Bug #1925793 reported by Jake Hill
6
This bug affects 1 person
Affects Status Importance Assigned to Milestone
charm-ovn-chassis
New
Undecided
Unassigned

Bug Description

There seems to be some randomness as to if we are "hostname" or "hostname.maas" following a forced restart.

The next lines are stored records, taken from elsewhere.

/-- Stop one active command of a team being saved, if it stands at a boundary where its rule lets it stop. -/
def stopCmd (s : State) (c n : Nat) (q : Cmd) : State :=
  if q.state ≠ .active then s
  else if q.major = 0x60 then s.checkpoint c n q.progress 0
  else if q.major = 0x61 then (if q.inner = 0 then s.checkpoint c n q.progress 0 else s)
  else if q.major = 0x62 then (if q.asked ∨ ¬ q.data.isEmpty then s else s.checkpoint c n q.inner (q.recIndex % 65536))
  else if q.major = 0x68 then
    -- every party of a multicast stops at the same row
    let root := s.feeder 16 c n
    let all := root :: s.fedBy 16 root.1 root.2
    all.dedup.foldl (fun (s : State) p =>
      match s.cmd? p.1 p.2 with
      | some y => if y.state = .active then (s.checkpoint p.1 p.2 (y.progress % 128) 0).postOnce (.engineTakeCommand p.1 2) else s
      | none => s) s
  else if q.major = 0x65 ∨ q.major = 0x66 then s.checkpoint c n (q.progress % 2 ^ 31) 0
  else if q.major = 0x79 then (if q.asked then s else s.withdrawColl c n q)
  else s

end State

/-- A lane of an access stands in the operand log. -/
def Core.logged (k : Core) (n lane : Nat) : Bool := k.opLog.any fun (_, l) => l.op == n && l.lanes.getLsbD lane

/-- The lanes of an instruction whose accesses stand behind others and have not been made (R136, R301). -/
def Core.heldLanes (k : Core) (n : Nat) (o : MemOp) : List Nat :=
  (o.lanes.filter fun a => !a.taken && !a.translated && !k.logged n a.lane && k.heldBack n o a &&
    ((o.together a.lane).head?.any fun l => l == a.lane)).map (·.lane)

namespace State

/-- Every lane of an access has its value, stands in the operand log, or is held behind others (R356). -/
def opRests (k : Core) (n : Nat) (o : MemOp) : Bool :=
  let held := (k.heldLanes n o).flatMap o.together
  (match o.kind with
    | .pref _ => true
    | .load _ _ | .atom _ _ _ _ | .qapp _ _ => false) ||
  o.lanes.all fun a => a.done || a.trap.isSome || k.logged n a.lane || held.contains a.lane

/-- A team has come to rest: its stores are accepted, its loads complete or logged, its commands queued (R149, R356). -/
def teamRests (s : State) (c n : Nat) : Bool :=
  let k := s.core c
  let gs := k.groupsOf n
  let mine := fun (uid : Nat) => gs.any fun p => p.2.uid == uid
  gs.all (fun p => !p.2.ending) && !(k.sbuf.any fun (_, e) => mine e.uid && e.ticket.isNone) && !(k.releases.any fun r => mine r.uid)
    && k.memops.all (fun (i, o) => !mine o.uid || opRests k i o) && k.eq.all fun (_, q) => q.team ≠ n || q.state == .queued

end State

/-! ### The image (R357, R358) -/

namespace State

/-- Bytes that the spec gives no value. -/
def freeBytes (s : State) (n : Nat) : State × List Byte :=
  (s.spendFree ((n + 3) / 4), ((s.freeWords ((n + 3) / 4)).flatMap fun w => leBytes 4 w.toNat).take n)

/-- Words as bytes. -/
def bytesOf (ws : List Word) : List Byte := ws.flatMap fun w => leBytes 4 w.toNat

/-- Pad or cut to a length. -/
def fit (n : Nat) (bs : List Byte) : List Byte := (bs ++ List.replicate (n - bs.length) 0).take n

/-- A number by which an image names what a thread waits for (R358). -/
def waitKind : Option Wait → Nat
  | none => 0
  | some w => match w with
    | .barrier _ => 1 | .blockBarrier _ => 2 | .counter _ => 3 | .xacq => 4 | .ovwait _ => 5 | .ring _ _ => 6 | .park _ _ => 7
    | .failed _ => 8 | .raysend => 9 | .spawn => 10 | .rayrecv => 11 | .halt => 12 | .ctlsend => 13 | .ctlrecv => 14 | .drain => 15
    | .xlate => 16 | .order _ => 17 | .engine => 18 | .yield _ _ => 19

/-- Numbers as bytes, each in a number of bytes. -/
def leFields (l : List (Nat × Nat)) : List Byte := l.flatMap fun f => leBytes f.1 f.2

/-- A thread entry of a group record (R358). -/
def threadRecord (t : Thread) : List Byte :=
  leBytes 4 t.pc.toNat ++ bytesOf (t.link.take 4) ++
    leFields [(4, t.depth % 1024 + bit t.live * 2 ^ 10 + bit t.victim * 2 ^ 11 + bit t.held * 2 ^ 12), (8, waitKind t.wait)]

/-- A group record (R358). Of bytes 3,732 to 3,835 the spec says only that they hold the chunk holdings and the pending traps. -/
def groupRecord (k : Core) (gid : Nat) (g : Group) : List Byte :=
  let pins := fit 16 (g.pins.flatMap fun p => leFields [(2, p.1), (2, p.2)])
  let arrivals := fit 256 (g.arrivals.flatMap fun p => leFields [(8, p.1), (8, p.2)])
  let r := g.trap
  let status : Word := w32 (bit r.inHandler * 2 ^ 31 + bit (!g.pending.isEmpty) * 2 ^ 30)
  let holds := leFields [(4, (maskOf ((g.chunks.zipIdx.filter fun c => c.1.isSome).map (·.2))).toNat + 8 * g.pending.length)]
  let traps := (g.pending.take 4).flatMap fun t =>
    leFields [(1, t.cause), (3, t.desc.toNat), (4, t.info.toNat), (4, t.addrL.toNat), (4, t.addrH.toNat), (4, t.lanes.toNat), (4, t.pc.toNat)]
  bytesOf (k.rf.read (17 * gid * 32) (17 * 32)) ++ g.threads.flatMap threadRecord ++ bytesOf g.masks
    ++ (g.awl.flatMap fun b => leBytes 8 b.toNat) ++ pins ++ arrivals ++ bytesOf g.gens
    ++ bytesOf ([g.tid, g.block, g.arith, g.seed] ++ g.emul
      ++ [r.tvec, status, r.tcause, r.tpc, r.tinfo, r.taddrl, r.taddrh, r.tlanes, r.ttag, r.tdesc])
    ++ fit 104 (holds ++ traps) ++ List.replicate 260 0

/-- What a group record says of its group (R358, R359). -/
def readRecord (b : List Byte) (g : Group) : Group :=
  let w := fun (i : Nat) => w32 (leNat ((b.drop i).take 4))
  let n := fun (i k : Nat) => leNat ((b.drop i).take k)
  let thread := fun (p : Thread × Nat) =>
    let o := 2176 + 32 * p.2
    { p.1 with
      pc := w o
      link := (List.range 4).map fun j => w (o + 4 + 4 * j)
      depth := bits (n (o + 20) 4) 9 0
      live := (n (o + 20) 4).testBit 10
      victim := (n (o + 20) 4).testBit 11
      held := (n (o + 20) 4).testBit 12 }
  { g with
    threads := g.threads.zipIdx.map thread
    masks := (List.range 7).map fun j => w (3200 + 4 * j)
    awl := (List.range 4).map fun j => BitVec.ofNat 64 (n (3228 + 8 * j) 8)
    pins := ((List.range 4).map fun j => (n (3260 + 4 * j) 2, n (3262 + 4 * j) 2)).filter fun p => p.2 ≠ 0
    arrivals := (List.range g.arrivals.length).map fun j => (n (3276 + 16 * j) 8, n (3284 + 16 * j) 8)
    gens := (List.range g.gens.length).map fun j => w (3532 + 4 * j)
    tid := w 3660, block := w 3664, arith := w 3668, seed := w 3672
    emul := (List.range 4).map fun j => w (3676 + 4 * j)
    trap := { tvec := w 3692, inHandler := (w 3696).getLsbD 31, tcause := w 3700, tpc := w 3704, tinfo := w 3708, taddrl := w 3712,
              taddrh := w 3716, tlanes := w 3720, ttag := w 3724, tdesc := w 3728 } }

/-- The fields of an image's header, from byte 0 (R357); the rest of its 512 bytes the spec gives no content. -/
def imageHeader (s : State) (c n : Nat) (t : Team) (gs : List (Nat × Group)) (logs faults cmds : Nat) : List Byte :=
  let k := s.core c
  let w := t.wrec.getD { src := 0, addr := 0, scales := 0, km1 := 0, colsm1 := 0 }
  let o := (k.ovstat.look t.ctx).getD (0, 0)
  leFields [(2, 0x51c7), (1, 1), (1, 0), (1, t.ctx), (1, t.queue), (1, t.index), (1, (maskOf (t.bands.map (·.1))).toNat), (4, t.block), (2, t.groups),
    (2, n), (8, t.decl.toNat), (8, w.addr), (8, w.scales), (2, w.km1), (2, w.colsm1), (2, w.src), (2, bit t.wrec.isSome),
    (4, ((s.hintDrops.look t.ctx).getD 0).toNat), (2, o.2), (2, o.1), (4, (gs.map fun p => p.2.heldChunks.length).sum),
    (4, t.size), (4, t.bands.length), (4, logs), (4, faults), (4, cmds)]

/-- A command slot of an image (R357): state, flags and unmet condition, behind what the command was issued with. -/
def slotFields (g : Nat) (q : Cmd) : List Byte :=
  let st := match q.state with
    | .queued => 0
    | .active => 1
    | .committed => 2
  leFields [(1, q.major), (1, q.code), (1, st), (1, bit q.acq + 2 * bit q.rel + 4 * bit q.priv + 8 * bit q.acquired), (1, q.scope.code.toNat),
    (1, q.cond), (2, g), (4, q.desc), (4, q.ctr), (4, q.lanes.toNat), (4, q.pc.toNat)]

/-- Registers of a chunk as bytes. -/
def chunkBytes (k : Core) (i : Nat) : List Byte := bytesOf (k.rf.read ((8704 + 16 * i) * 32) 512)

/-- The bytes of a team's image (R357). -/
def teamImage (s : State) (c n : Nat) (t : Team) : State × List Byte :=
  let k := s.core c
  let gs := k.groupsOf n
  let sorted := (List.range t.groups).filterMap fun i => gs.find? fun p => p.2.index == i
  let records := (List.range t.groups).flatMap fun i =>
    match gs.find? fun p => p.2.index == i with
    | some (gid, g) => groupRecord k gid g
    | none => List.replicate 4096 0
  let chunks := sorted.flatMap fun p => p.2.heldChunks.flatMap (chunkBytes k)
  let store := fit ((t.size + 511) / 512 * 512) (k.readStore t.base t.size)
  let banks := (List.range 32).flatMap fun b => k.readBank b t.bankBase (t.groups * t.window)
  let bands := t.bands.flatMap fun p => bytesOf (k.acc.read (p.2 * 4096) 4096)
  let mine := fun (uid : Nat) => gs.any fun p => p.2.uid == uid
  let logs := k.opLog.flatMap fun (_, l) => match k.memops.look l.op with
    | some o => if mine o.uid then logImage o l else []
    | none => []
  let faults := (k.sfq.filter fun r => mine r.uid).flatMap (·.bytes)
  let cmds := (k.eq.filter fun (_, q) => q.team == n).map (·.2)
  let head := s.imageHeader c n t gs (logs.length / 96) (faults.length / 48) cmds.length
  let (s, free) := s.freeBytes (512 - head.length)
  let (s, slots) := cmds.foldl (fun (a : State × List Byte) q =>
    let f := slotFields (((gs.find? fun p => p.2.uid == q.uid).map (·.2.index)).getD 0) q
    let (s, rest) := a.1.freeBytes (64 - f.length)
    (s, a.2 ++ f ++ rest)) (s, [])
  (s, head ++ free ++ records ++ chunks ++ store ++ banks ++ bands ++ logs ++ faults ++ slots)

/-- The header of an image names a version that the device implements (R357, R407). -/
def imageKnown (s : State) (i : TeamImage) : Bool :=
  match i.pages with
  | (ap, off) :: _ => let b := (s.readBlock ap off 4).2; b.take 3 == [0xc7, 0x51, 1]
  | [] => false

/-- Write bytes to the pages of an image. -/
def writePages : State → List (Ap × Nat) → List Byte → State
  | s, [], _ => s
  | s, (ap, off) :: t, bs => if bs.isEmpty then s else writePages (s.homeWrite ap off (bs.take 4096)) t (bs.drop 4096)

/-- Read the pages of an image back. -/
def readPages : State → List (Ap × Nat) → State × List Byte
  | s, [] => (s, [])
  | s, (ap, off) :: t =>
    let r := s.readBlock ap off 4096
    let q := readPages r.1 t
    (q.1, r.2 ++ q.2)

/-- A log entry's lanes wait in the fault table under the saved entry's number (R354, R360). -/
def saveWaiter (s : State) (c : Nat) (l : SavedLog) : State :=
  s.modDie (s.dieOf c) fun x => { x with faults := x.faults.upd l.ft fun f => { f with
    waiters := .saved l.n :: f.waiters.filter fun w => match w with
      | .ev (.translationRequest c' op lane) => !(c' == c && op == l.op && l.lanes.getLsbD lane)
      | _ => true } }

/-- SAVING a team at rest: its image is written and its resources are freed as at retirement, each group settled (R356). -/
def saveTeam (s : State) (c n page : Nat) (pages : List (Ap × Nat)) : State × TeamImage :=
  let t := s.team c n
  let (s, bytes) := s.teamImage c n t
  let s := s.writePages pages bytes
  let k := s.core c
  let gs := k.groupsOf n
  let mine := fun (uid : Nat) => gs.any fun p => p.2.uid == uid
  let ops := k.memops.filter fun (_, o) => mine o.uid
  let keep := ops.filter fun (_, o) => match o.kind with
    | .pref _ => false
    | _ => true
  let logs : List SavedLog := ((k.opLog.filter fun (_, l) => keep.any fun p => p.1 == l.op).map (·.2)).zipIdx.map fun (l, i) =>
    { n := s.nextLaunch + i, op := l.op, lanes := l.lanes, page := l.page, ft := l.ft }
  let alone := k.teams.all fun (m, y) => m = n || y.ctx ≠ t.ctx
  let image : TeamImage := {
    page, pages, team := t
    groups := (List.range t.groups).filterMap fun i => (gs.find? fun p => p.2.index == i).map (·.2)
    memops := keep, logs, held := keep.flatMap fun p => (k.heldLanes p.1 p.2).map fun l => (p.1, l)
    tickets := (k.sbuf.filter fun (_, e) => mine e.uid).map (·.2)
    sfq := k.sfq.filter fun r => mine r.uid
    cmds := (k.eq.filter fun (_, q) => q.team == n).map fun (j, q) => { q with was := some (c, j) }
    colls := (k.collCount.filter fun x => x.1 = n).map (·.2)
    ovstat := if alone then (k.ovstat.look t.ctx).getD (0, 0) else (0, 0) }
  let s := logs.foldl (fun (s : State) l => s.saveWaiter c l) { s with nextLaunch := s.nextLaunch + logs.length }
  let s := gs.foldl (fun (s : State) p =>
    let (gid, g) := p
    let s := s.freeHoldings c gid g
    s.settleGroup (s.dieOf c) t.queue (s.cc - g.startCc)) s
  let s := s.modCore c fun k => ({ k with
    groups := k.groups.filter fun (_, g) => g.team ≠ n
    memops := k.memops.filter fun (i, _) => !ops.any fun p => p.1 == i
    opLog := k.opLog.filter fun (_, l) => !ops.any fun p => p.1 == l.op
    sbuf := k.sbuf.filter fun (_, e) => !mine e.uid
    sfq := k.sfq.filter fun r => !mine r.uid
    eq := k.eq.filter fun (_, q) => q.team ≠ n
    ringWaits := k.ringWaits.filter fun w => !gs.any fun p => p.1 == w.gid
    ovstat := if alone then k.ovstat.drop t.ctx else k.ovstat } : Core).recount
  let s := { s with fences := s.fences.filter fun f => ¬ (f.2.core = c ∧ mine f.2.uid ∧ f.2.resume.isNone) }
  (((s.syncSfq c).admitFaults c).dropTeam c n t, image)

end State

The attached log is from an octavia unit but I have seen the same on compute nodes. This one was freshly installed and then rebooted at 2021-04-23T11:39 ish.

I can resolve this by doing;

juju run --unit=octavia/0 -- sudo systemctl restart ovn-host
juju run --unit=octavia/0 -- sudo systemctl restart ovn-controller
juju run --unit=octavia/0 -- sudo systemctl restart ovsdb-server

but it seem to be something of a race condition.

Revision history for this message
Jake Hill (routergod) wrote :
Revision history for this message
Frode Nordahl (fnordahl) wrote :

Hello, Jake,

Thank you for the bug report.

I believe this should be taken care of by the fix to Open vSwitch bug 1915829.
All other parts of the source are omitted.